>>>>
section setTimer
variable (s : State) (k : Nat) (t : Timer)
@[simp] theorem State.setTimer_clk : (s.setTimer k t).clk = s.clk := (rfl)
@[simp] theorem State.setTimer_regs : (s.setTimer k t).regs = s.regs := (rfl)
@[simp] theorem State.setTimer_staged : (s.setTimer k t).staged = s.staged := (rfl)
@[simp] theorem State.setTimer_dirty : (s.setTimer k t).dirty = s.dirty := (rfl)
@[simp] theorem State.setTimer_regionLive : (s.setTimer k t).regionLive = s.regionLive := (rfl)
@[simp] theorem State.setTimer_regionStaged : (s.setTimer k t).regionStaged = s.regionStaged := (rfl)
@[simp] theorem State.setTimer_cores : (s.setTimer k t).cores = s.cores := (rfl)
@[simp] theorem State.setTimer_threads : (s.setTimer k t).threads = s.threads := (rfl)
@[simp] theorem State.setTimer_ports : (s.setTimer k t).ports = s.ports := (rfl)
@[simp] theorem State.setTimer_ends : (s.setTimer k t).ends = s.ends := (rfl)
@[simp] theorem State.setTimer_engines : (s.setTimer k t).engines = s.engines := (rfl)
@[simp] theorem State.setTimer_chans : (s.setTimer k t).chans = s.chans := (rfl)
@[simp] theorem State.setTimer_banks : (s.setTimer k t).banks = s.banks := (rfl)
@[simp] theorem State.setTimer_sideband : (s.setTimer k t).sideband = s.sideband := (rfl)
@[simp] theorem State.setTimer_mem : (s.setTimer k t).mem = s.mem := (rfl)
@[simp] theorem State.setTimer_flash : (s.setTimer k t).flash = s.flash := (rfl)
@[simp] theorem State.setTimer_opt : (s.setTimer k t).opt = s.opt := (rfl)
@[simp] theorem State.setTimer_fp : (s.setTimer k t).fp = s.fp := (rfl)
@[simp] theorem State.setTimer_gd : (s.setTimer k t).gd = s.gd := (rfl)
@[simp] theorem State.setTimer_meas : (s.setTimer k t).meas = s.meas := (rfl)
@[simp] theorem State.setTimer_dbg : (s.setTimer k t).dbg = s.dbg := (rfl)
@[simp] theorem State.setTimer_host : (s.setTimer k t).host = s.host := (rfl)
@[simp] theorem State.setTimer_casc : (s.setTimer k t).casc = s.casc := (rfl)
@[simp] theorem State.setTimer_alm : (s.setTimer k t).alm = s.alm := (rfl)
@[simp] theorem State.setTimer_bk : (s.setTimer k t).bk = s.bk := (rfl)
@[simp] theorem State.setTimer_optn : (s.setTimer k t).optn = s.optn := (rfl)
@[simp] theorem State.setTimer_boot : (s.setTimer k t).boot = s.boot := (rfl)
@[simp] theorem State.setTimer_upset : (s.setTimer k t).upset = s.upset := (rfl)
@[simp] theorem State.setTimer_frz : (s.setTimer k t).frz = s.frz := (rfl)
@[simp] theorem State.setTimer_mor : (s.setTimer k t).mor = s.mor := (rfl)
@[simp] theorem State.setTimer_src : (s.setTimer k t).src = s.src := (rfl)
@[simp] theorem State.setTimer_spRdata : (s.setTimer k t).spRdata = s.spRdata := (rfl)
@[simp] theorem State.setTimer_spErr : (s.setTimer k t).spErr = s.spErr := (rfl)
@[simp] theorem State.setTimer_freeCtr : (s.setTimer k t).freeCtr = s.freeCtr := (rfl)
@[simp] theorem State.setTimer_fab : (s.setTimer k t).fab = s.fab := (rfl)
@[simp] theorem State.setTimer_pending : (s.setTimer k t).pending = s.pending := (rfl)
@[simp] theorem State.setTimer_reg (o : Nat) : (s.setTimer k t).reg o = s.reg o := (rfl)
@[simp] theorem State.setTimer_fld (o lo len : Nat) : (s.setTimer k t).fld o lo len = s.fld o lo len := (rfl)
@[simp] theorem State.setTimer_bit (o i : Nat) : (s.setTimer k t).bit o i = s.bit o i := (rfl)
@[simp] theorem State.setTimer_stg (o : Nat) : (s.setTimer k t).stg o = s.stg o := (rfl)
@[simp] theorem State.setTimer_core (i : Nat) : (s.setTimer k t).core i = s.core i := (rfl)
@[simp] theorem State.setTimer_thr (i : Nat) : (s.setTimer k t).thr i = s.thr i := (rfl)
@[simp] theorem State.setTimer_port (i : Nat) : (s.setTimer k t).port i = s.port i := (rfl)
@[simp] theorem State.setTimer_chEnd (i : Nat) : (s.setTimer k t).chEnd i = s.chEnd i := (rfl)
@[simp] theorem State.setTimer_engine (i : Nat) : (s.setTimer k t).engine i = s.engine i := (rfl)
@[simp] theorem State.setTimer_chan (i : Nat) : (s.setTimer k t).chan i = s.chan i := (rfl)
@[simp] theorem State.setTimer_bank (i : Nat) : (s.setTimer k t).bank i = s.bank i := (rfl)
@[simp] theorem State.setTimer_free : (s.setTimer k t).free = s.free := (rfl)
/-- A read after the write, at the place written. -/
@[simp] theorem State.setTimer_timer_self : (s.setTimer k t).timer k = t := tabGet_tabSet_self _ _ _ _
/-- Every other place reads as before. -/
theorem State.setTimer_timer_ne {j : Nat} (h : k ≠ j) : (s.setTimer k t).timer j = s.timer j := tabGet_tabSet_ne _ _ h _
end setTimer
<<<<
# Aim of the exercise
Set every record down word for word, omitting none.

# Completed exercise
section setTimer
variable (s : State) (k : Nat) (t : Timer)
@[simp] theorem State.setTimer_clk : (s.setTimer k t).clk = s.clk := (rfl)
@[simp] theorem State.setTimer_regs : (s.setTimer k t).regs = s.regs := (rfl)
@[simp] theorem State.setTimer_staged : (s.setTimer k t).staged = s.staged := (rfl)
@[simp] theorem State.setTimer_dirty : (s.setTimer k t).dirty = s.dirty := (rfl)
@[simp] theorem State.setTimer_regionLive : (s.setTimer k t).regionLive = s.regionLive := (rfl)
@[simp] theorem State.setTimer_regionStaged : (s.setTimer k t).regionStaged = s.regionStaged := (rfl)
@[simp] theorem State.setTimer_cores : (s.setTimer k t).cores = s.cores := (rfl)
@[simp] theorem State.setTimer_threads : (s.setTimer k t).threads = s.threads := (rfl)
@[simp] theorem State.setTimer_ports : (s.setTimer k t).ports = s.ports := (rfl)
@[simp] theorem State.setTimer_ends : (s.setTimer k t).ends = s.ends := (rfl)
@[simp] theorem State.setTimer_engines : (s.setTimer k t).engines = s.engines := (rfl)
@[simp] theorem State.setTimer_chans : (s.setTimer k t).chans = s.chans := (rfl)
@[simp] theorem State.setTimer_banks : (s.setTimer k t).banks = s.banks := (rfl)
@[simp] theorem State.setTimer_sideband : (s.setTimer k t).sideband = s.sideband := (rfl)
@[simp] theorem State.setTimer_mem : (s.setTimer k t).mem = s.mem := (rfl)
@[simp] theorem State.setTimer_flash : (s.setTimer k t).flash = s.flash := (rfl)
@[simp] theorem State.setTimer_opt : (s.setTimer k t).opt = s.opt := (rfl)
@[simp] theorem State.setTimer_fp : (s.setTimer k t).fp = s.fp := (rfl)
@[simp] theorem State.setTimer_gd : (s.setTimer k t).gd = s.gd := (rfl)
@[simp] theorem State.setTimer_meas : (s.setTimer k t).meas = s.meas := (rfl)
@[simp] theorem State.setTimer_dbg : (s.setTimer k t).dbg = s.dbg := (rfl)
@[simp] theorem State.setTimer_host : (s.setTimer k t).host = s.host := (rfl)
@[simp] theorem State.setTimer_casc : (s.setTimer k t).casc = s.casc := (rfl)
@[simp] theorem State.setTimer_alm : (s.setTimer k t).alm = s.alm := (rfl)
@[simp] theorem State.setTimer_bk : (s.setTimer k t).bk = s.bk := (rfl)
@[simp] theorem State.setTimer_optn : (s.setTimer k t).optn = s.optn := (rfl)
@[simp] theorem State.setTimer_boot : (s.setTimer k t).boot = s.boot := (rfl)
@[simp] theorem State.setTimer_upset : (s.setTimer k t).upset = s.upset := (rfl)
@[simp] theorem State.setTimer_frz : (s.setTimer k t).frz = s.frz := (rfl)
@[simp] theorem State.setTimer_mor : (s.setTimer k t).mor = s.mor := (rfl)
@[simp] theorem State.setTimer_src : (s.setTimer k t).src = s.src := (rfl)
@[simp] theorem State.setTimer_spRdata : (s.setTimer k t).spRdata = s.spRdata := (rfl)
@[simp] theorem State.setTimer_spErr : (s.setTimer k t).spErr = s.spErr := (rfl)
@[simp] theorem State.setTimer_freeCtr : (s.setTimer k t).freeCtr = s.freeCtr := (rfl)
@[simp] theorem State.setTimer_fab : (s.setTimer k t).fab = s.fab := (rfl)
@[simp] theorem State.setTimer_pending : (s.setTimer k t).pending = s.pending := (rfl)
@[simp] theorem State.setTimer_reg (o : Nat) : (s.setTimer k t).reg o = s.reg o := (rfl)
@[simp] theorem State.setTimer_fld (o lo len : Nat) : (s.setTimer k t).fld o lo len = s.fld o lo len := (rfl)
@[simp] theorem State.setTimer_bit (o i : Nat) : (s.setTimer k t).bit o i = s.bit o i := (rfl)
@[simp] theorem State.setTimer_stg (o : Nat) : (s.setTimer k t).stg o = s.stg o := (rfl)
@[simp] theorem State.setTimer_core (i : Nat) : (s.setTimer k t).core i = s.core i := (rfl)
@[simp] theorem State.setTimer_thr (i : Nat) : (s.setTimer k t).thr i = s.thr i := (rfl)
@[simp] theorem State.setTimer_port (i : Nat) : (s.setTimer k t).port i = s.port i := (rfl)
@[simp] theorem State.setTimer_chEnd (i : Nat) : (s.setTimer k t).chEnd i = s.chEnd i := (rfl)
@[simp] theorem State.setTimer_engine (i : Nat) : (s.setTimer k t).engine i = s.engine i := (rfl)
@[simp] theorem State.setTimer_chan (i : Nat) : (s.setTimer k t).chan i = s.chan i := (rfl)
@[simp] theorem State.setTimer_bank (i : Nat) : (s.setTimer k t).bank i = s.bank i := (rfl)
@[simp] theorem State.setTimer_free : (s.setTimer k t).free = s.free := (rfl)
/-- A read after the write, at the place written. -/
@[simp] theorem State.setTimer_timer_self : (s.setTimer k t).timer k = t := tabGet_tabSet_self _ _ _ _
/-- Every other place reads as before. -/
theorem State.setTimer_timer_ne {j : Nat} (h : k ≠ j) : (s.setTimer k t).timer j = s.timer j := tabGet_tabSet_ne _ _ h _
end setTimer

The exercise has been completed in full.